Niall likes Doing the solo thing for now. All of the guys just want to live life for awhile maybe one day they will make albums together and go on tours like the old days but they needed a little break.

So Niall decided to drive on the back roads which is my favorite place to drive. Its so open and beautiful. Were currently listening to some top 40s playlist on the radio. We don't normally talk in the car because well its peaceful and im too scared to start anything. As im just sitting here he grabs my hand and intertwines his fingers with mine. His hand is really warm and mine is kind of cold.

After a few minutes of just sitting in the car waiting to get to this park were going to he squeezes my hand. At first i thought nothing of it until he squeezes tighter and its starting to hurt. I look over at him and hes just looking at the road driving. When i try to move my hand out of his grip he looks at me and says. "Emily you better be good today. there should be no reason for you to act up, and if you do you wont just have that one bruise on your face that you are trying to cover up. do you understand?" I nod my head yes as quick as i can and he stops squeezing my hand.

I get my hand out of his grip and look at it. nothing is broken but there is a faint bruise forming near my thumb. Its nothing serious so i should be okay. As i start to put my hand on my lap the car quickly pulls over on the side of the road which mind you is just farm land.

I look over to him and he puts the car in park and looks over to me grabbing my hand again yelling. "WHAT THE FUCK IS THIS!" he gestures to my band aid. I get a little worried and answer "when i was cleaning the vase of flowers i accidentally cut my hand. Its just a small cut" I can tell just by the look on his face he is pissed but doesn't say anything. He puts my hand down puts the car in drive and drives the rest of the way to the picnic.

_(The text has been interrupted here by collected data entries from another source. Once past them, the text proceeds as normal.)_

-- ==== Sys2Proof/Decode.lean ====
section
/-!
DEFINITION. The decoder (30_encoding.md rules R121 to R158) and, after it, the encoder written
from the same encoding rows. A word that no row takes is rejected with the reason.

`noncomputable` stands where a definition builds one of the last constructors of `Instr`: Lean's
compiled code cannot hold more than 245 constructors with operands, and the table has 284 rows.
The definitions are plain all the same, and the kernel evaluates them.
-/
namespace Sys2Proof

/-- The fields of an instruction long (R121). -/
structure Fields where
  op   : BitVec 6
  z    : Bool
  c    : Bool
  r    : Bool
  i    : Bool
  cond : BitVec 4
  d    : BitVec 9
  s    : BitVec 9
  deriving DecidableEq, Repr, Inhabited

/-- The fields of the long `w`, bit 31 first (R120, R121). -/
def fieldsOf (w : Word) : Fields where
  op   := w.extractLsb' 26 6
  z    := w.getLsbD 25
  c    := w.getLsbD 24
  r    := w.getLsbD 23
  i    := w.getLsbD 22
  cond := w.extractLsb' 18 4
  d    := w.extractLsb' 9 9
  s    := w.extractLsb' 0 9

/-- The long with the fields `f` (R121). -/
def wordOf (f : Fields) : Word :=
  f.op ++ BitVec.ofBool f.z ++ BitVec.ofBool f.c ++ BitVec.ofBool f.r ++ BitVec.ofBool f.i ++
    f.cond ++ f.d ++ f.s

/-- Why a word is no instruction. All of them are the spec's refusals of R150. -/
inductive DecodeError where
  /-- no row of the table has this pattern (R150 items 1 to 5) -/
  | noRow
  /-- a Z or C effect bit where the rule gives that flag no value (R150 item 6, D18) -/
  | effectBit
  /-- the half of CCCC that belongs to no reference is not 00 (R150 item 7, R131) -/
  | indirectHalf
  /-- a D/#n immediate of $1F6 or $1F7 (R150 item 7, D16) -/
  | immediateInd
  /-- the older SETINDA and SETINDB words (R150 item 8, R590) -/
  | olderForm
  deriving DecidableEq, Repr, Inhabited

/-- CCCC[3:2], the modifier of an indirect D, and CCCC[1:0], that of an indirect S (R131). -/
def condHigh (x : BitVec 4) : BitVec 2 := x.extractLsb' 2 2
def condLow (x : BitVec 4) : BitVec 2 := x.extractLsb' 0 2

/-- The operand that a register field `a` with modifier `m` is (R131). -/
def regOf (a : RegAddr) (m : BitVec 2) : Reg :=
  if a == 0x1F6#9 then .ind .a m else if a == 0x1F7#9 then .ind .b m else .dir a

def dOperand (f : Fields) : Reg := regOf f.d (condHigh f.cond)
def sOperand (f : Fields) : Reg := regOf f.s (condLow f.cond)

/-- S register or immediate (R127). -/
def srcOperand (f : Fields) : Src := if f.i then .imm f.s else .reg (sOperand f)

/-- PTR expression (R134). -/
def ptrOperand (x : BitVec 9) : PtrExpr where
  useB  := x.getLsbD 8
  upd   := x.getLsbD 7
  post  := x.getLsbD 6
  index := x.extractLsb' 0 6

def hubOperand (f : Fields) : HubOperand := if f.i then .ptr (ptrOperand f.s) else .reg (sOperand f)
def quadOperand (f : Fields) : HubOperand := if f.r then .ptr (ptrOperand f.d) else .reg (dOperand f)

When we get to the park there is this huge open parking lot and we park in the center of all of the cars parked there. i look over to Niall and hes getting out of the car. When we are going to be in public he has a rule. We have to be an adorable couple so nobody thinks anything is wrong. So i wait for him to come open my door for me. He gives me a look and i know that's a be on your best behavior or else look. When I get out i see harry pull up next to us with his girlfriend in the passenger seat. I smile at harry saying a warm "Hello harry how are you doing" as i give him a hug.

He responds with the usual "good and you" Niall comes over and does the bro handshake or whatever that's called that guys usually do and they start to walk over to the Pavlovian where the picnic is being held. I walk over to Harry's girlfriend her name is Lilly and she is my best friend. I give her a huge hug longer than i probably should have and she knows that something is wrong, but she knows to never ask when im with Niall or i would get it so much worse.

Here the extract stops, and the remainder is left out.